= Task details =
Below are records; reproduce exactly the lines from the one that has "wordOf, BitVec.getLsbD_append, BitVec.getLsbD_extractLsb']" through the one that has "theorem code20_code20Type (c", ends included, and nothing more.

= Material provided =
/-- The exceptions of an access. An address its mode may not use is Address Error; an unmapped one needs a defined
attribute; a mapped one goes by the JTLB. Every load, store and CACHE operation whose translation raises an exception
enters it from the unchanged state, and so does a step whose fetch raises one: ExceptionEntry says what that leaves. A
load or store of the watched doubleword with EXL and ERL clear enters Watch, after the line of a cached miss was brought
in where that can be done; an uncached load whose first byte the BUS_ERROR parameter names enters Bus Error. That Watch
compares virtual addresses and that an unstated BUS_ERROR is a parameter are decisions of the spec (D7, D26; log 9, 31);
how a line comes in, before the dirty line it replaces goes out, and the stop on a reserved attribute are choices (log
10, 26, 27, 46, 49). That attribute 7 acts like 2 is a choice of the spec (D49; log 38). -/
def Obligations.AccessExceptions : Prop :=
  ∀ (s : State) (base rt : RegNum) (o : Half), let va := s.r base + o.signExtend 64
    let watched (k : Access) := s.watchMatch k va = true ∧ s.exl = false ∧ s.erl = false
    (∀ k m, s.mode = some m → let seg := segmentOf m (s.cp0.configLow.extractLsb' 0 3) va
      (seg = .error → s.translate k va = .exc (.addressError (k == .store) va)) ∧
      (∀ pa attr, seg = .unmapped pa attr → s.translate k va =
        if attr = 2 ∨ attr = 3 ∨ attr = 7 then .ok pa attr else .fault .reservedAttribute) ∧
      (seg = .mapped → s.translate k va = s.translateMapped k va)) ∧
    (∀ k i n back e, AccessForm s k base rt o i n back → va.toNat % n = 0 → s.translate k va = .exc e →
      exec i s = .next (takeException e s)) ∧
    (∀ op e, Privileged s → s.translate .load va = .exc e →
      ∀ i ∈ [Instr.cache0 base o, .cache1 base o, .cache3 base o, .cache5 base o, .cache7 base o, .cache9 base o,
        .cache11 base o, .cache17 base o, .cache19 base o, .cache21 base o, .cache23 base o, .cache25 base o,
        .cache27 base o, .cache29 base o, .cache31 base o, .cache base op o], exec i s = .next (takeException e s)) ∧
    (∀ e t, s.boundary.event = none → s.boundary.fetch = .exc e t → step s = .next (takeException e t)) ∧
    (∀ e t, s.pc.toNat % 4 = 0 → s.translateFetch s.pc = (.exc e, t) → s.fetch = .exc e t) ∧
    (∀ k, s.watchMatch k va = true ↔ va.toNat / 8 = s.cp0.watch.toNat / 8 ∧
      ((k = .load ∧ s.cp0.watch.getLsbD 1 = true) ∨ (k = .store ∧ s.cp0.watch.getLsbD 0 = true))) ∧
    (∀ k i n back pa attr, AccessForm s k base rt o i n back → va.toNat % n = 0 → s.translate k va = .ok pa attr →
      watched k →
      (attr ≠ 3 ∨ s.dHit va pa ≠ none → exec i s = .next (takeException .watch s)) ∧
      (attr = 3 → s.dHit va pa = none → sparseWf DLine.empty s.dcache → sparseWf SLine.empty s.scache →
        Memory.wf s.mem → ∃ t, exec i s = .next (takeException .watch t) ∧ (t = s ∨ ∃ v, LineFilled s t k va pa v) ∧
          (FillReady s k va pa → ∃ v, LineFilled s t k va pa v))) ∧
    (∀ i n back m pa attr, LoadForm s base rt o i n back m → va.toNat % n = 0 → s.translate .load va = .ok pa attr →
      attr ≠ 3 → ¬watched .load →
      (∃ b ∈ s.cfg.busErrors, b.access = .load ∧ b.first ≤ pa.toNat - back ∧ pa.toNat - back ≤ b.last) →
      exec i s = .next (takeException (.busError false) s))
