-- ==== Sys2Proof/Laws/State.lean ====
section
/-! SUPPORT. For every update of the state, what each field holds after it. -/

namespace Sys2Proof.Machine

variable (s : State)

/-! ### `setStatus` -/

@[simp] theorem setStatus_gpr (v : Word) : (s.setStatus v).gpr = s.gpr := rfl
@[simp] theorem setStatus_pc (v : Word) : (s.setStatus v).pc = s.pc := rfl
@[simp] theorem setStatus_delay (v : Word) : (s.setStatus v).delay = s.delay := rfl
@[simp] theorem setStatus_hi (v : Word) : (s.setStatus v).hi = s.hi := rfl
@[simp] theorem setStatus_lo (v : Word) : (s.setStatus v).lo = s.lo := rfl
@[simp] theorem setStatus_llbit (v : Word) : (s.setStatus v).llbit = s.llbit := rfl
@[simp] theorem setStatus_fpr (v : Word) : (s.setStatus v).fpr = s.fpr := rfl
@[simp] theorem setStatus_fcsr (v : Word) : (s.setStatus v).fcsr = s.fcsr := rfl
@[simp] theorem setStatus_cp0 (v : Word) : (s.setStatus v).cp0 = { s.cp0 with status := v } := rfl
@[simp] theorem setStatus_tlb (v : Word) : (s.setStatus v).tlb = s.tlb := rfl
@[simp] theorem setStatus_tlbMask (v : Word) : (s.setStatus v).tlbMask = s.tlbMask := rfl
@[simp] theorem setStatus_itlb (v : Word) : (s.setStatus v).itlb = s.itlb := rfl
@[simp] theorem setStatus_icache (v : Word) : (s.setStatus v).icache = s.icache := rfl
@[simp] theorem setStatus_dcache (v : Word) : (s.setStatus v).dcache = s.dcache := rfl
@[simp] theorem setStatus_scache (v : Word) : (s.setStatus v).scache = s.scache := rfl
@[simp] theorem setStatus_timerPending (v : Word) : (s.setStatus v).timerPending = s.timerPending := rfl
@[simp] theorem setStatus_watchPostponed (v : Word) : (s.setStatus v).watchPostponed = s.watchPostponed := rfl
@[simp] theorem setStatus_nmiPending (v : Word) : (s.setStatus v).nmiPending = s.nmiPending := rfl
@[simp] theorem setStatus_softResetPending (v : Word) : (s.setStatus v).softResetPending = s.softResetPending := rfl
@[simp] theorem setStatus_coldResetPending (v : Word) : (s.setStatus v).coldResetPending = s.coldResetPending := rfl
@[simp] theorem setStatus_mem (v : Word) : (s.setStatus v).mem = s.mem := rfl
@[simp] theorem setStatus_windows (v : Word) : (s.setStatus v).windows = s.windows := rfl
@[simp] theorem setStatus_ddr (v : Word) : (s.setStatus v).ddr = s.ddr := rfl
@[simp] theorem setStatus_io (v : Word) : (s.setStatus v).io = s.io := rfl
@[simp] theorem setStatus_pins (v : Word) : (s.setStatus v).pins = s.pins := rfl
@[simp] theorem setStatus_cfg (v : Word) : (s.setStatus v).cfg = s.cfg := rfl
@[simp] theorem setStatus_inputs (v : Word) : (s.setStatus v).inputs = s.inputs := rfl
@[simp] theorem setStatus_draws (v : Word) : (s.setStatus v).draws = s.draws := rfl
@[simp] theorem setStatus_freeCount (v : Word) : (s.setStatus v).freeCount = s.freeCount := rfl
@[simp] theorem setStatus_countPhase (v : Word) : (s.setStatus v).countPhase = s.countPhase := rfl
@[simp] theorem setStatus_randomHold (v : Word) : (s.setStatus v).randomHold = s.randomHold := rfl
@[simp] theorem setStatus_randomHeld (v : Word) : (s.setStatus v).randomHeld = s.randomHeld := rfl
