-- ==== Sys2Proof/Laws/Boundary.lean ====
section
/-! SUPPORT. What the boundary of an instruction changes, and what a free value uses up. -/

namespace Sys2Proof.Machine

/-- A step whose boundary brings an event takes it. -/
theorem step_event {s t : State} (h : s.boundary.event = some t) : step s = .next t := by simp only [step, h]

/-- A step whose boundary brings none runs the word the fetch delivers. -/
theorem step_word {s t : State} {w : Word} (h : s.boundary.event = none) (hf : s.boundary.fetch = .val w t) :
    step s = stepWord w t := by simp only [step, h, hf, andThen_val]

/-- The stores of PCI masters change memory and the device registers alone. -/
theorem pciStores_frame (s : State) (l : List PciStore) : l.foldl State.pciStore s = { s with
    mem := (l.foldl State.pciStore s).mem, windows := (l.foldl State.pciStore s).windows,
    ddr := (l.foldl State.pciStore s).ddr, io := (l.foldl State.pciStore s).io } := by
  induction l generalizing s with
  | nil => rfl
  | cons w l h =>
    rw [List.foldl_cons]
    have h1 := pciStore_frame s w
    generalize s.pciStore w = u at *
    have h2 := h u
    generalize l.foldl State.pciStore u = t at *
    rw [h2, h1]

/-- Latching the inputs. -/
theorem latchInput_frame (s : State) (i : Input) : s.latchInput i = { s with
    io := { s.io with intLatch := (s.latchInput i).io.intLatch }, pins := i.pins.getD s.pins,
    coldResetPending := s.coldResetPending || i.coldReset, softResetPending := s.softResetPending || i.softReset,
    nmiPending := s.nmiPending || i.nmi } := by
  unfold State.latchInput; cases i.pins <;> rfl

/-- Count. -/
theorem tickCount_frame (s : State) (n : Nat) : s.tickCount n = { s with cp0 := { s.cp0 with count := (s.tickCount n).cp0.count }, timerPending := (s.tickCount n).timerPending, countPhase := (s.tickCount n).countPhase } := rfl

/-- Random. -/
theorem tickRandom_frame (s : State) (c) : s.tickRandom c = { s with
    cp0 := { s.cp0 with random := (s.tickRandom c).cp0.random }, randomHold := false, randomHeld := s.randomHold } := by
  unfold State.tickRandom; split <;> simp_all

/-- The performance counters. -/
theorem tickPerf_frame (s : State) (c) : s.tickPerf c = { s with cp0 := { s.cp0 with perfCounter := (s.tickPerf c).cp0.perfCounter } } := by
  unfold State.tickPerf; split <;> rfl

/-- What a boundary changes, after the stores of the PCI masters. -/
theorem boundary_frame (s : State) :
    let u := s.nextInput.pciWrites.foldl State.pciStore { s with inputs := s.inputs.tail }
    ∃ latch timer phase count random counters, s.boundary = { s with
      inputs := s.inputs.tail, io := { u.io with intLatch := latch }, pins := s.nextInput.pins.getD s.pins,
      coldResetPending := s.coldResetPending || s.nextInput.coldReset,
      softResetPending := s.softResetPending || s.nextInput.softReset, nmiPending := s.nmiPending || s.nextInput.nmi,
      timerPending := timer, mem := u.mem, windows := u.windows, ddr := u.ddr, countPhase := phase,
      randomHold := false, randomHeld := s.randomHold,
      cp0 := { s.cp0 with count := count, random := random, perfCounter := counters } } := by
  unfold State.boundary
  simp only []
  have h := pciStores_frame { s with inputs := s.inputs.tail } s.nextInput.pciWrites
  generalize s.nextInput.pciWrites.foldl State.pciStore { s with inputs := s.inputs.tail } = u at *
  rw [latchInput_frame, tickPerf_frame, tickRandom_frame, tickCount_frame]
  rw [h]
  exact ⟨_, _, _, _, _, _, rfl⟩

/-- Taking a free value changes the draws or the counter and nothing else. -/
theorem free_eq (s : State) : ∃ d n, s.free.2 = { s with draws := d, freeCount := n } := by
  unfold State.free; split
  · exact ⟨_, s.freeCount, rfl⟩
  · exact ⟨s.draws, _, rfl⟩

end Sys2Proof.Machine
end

---

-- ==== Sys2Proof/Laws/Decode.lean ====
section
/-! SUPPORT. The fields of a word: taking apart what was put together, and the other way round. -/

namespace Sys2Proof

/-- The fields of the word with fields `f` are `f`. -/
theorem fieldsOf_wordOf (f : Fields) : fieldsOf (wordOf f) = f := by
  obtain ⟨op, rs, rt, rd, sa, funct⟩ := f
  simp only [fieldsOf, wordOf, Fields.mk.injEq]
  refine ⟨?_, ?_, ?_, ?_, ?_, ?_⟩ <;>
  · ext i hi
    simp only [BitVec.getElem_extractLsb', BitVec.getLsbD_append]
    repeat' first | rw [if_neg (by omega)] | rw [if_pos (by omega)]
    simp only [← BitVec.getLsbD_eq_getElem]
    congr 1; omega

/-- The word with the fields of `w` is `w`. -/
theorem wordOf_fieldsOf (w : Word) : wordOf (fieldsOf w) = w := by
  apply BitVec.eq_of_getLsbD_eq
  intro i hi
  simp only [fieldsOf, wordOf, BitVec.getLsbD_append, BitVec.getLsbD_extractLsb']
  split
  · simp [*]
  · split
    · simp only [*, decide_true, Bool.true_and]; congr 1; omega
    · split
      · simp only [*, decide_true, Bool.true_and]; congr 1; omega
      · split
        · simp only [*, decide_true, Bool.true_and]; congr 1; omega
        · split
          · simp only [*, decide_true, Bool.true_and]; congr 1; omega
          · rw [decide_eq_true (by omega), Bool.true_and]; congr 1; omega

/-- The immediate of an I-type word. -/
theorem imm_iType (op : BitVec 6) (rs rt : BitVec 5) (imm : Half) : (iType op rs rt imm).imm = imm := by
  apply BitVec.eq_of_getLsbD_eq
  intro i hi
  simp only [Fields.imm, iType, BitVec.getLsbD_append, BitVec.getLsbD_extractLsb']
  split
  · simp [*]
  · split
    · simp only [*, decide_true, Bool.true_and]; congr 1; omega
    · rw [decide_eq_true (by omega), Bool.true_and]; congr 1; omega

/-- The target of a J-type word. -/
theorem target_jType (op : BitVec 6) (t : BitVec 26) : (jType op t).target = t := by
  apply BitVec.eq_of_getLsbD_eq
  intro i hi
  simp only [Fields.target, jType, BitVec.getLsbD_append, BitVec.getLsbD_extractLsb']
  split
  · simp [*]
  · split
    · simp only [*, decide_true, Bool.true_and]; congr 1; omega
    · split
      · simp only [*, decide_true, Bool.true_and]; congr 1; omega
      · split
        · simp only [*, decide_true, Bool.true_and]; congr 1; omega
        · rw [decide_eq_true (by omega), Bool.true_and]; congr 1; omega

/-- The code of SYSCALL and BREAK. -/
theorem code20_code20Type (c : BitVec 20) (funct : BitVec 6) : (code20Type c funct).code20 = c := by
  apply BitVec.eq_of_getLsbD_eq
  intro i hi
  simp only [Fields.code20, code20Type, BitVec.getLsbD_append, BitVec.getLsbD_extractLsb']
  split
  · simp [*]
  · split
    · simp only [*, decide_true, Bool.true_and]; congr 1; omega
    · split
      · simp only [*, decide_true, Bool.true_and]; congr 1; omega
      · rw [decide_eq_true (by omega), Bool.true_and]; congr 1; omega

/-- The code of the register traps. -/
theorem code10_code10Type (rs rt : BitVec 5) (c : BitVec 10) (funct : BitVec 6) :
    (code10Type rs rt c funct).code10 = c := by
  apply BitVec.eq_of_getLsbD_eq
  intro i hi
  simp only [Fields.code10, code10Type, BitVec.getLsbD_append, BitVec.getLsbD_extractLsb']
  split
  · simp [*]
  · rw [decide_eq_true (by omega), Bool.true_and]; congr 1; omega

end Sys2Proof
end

= Answer section =
  simp only [fieldsOf, wordOf, BitVec.getLsbD_append, BitVec.getLsbD_extractLsb']
  split
  · simp [*]
  · split
    · simp only [*, decide_true, Bool.true_and]; congr 1; omega
    · split
      · simp only [*, decide_true, Bool.true_and]; congr 1; omega
      · split
        · simp only [*, decide_true, Bool.true_and]; congr 1; omega
        · split
          · simp only [*, decide_true, Bool.true_and]; congr 1; omega
          · rw [decide_eq_true (by omega), Bool.true_and]; congr 1; omega

/-- The immediate of an I-type word. -/
theorem imm_iType (op : BitVec 6) (rs rt : BitVec 5) (imm : Half) : (iType op rs rt imm).imm = imm := by
  apply BitVec.eq_of_getLsbD_eq
  intro i hi
  simp only [Fields.imm, iType, BitVec.getLsbD_append, BitVec.getLsbD_extractLsb']
  split
  · simp [*]
  · split
    · simp only [*, decide_true, Bool.true_and]; congr 1; omega
    · rw [decide_eq_true (by omega), Bool.true_and]; congr 1; omega

/-- The target of a J-type word. -/
theorem target_jType (op : BitVec 6) (t : BitVec 26) : (jType op t).target = t := by
  apply BitVec.eq_of_getLsbD_eq
  intro i hi
  simp only [Fields.target, jType, BitVec.getLsbD_append, BitVec.getLsbD_extractLsb']
  split
  · simp [*]
  · split
    · simp only [*, decide_true, Bool.true_and]; congr 1; omega
    · split
      · simp only [*, decide_true, Bool.true_and]; congr 1; omega
      · split
        · simp only [*, decide_true, Bool.true_and]; congr 1; omega
        · rw [decide_eq_true (by omega), Bool.true_and]; congr 1; omega

/-- The code of SYSCALL and BREAK. -/
theorem code20_code20Type (c : BitVec 20) (funct : BitVec 6) : (code20Type c funct).code20 = c := by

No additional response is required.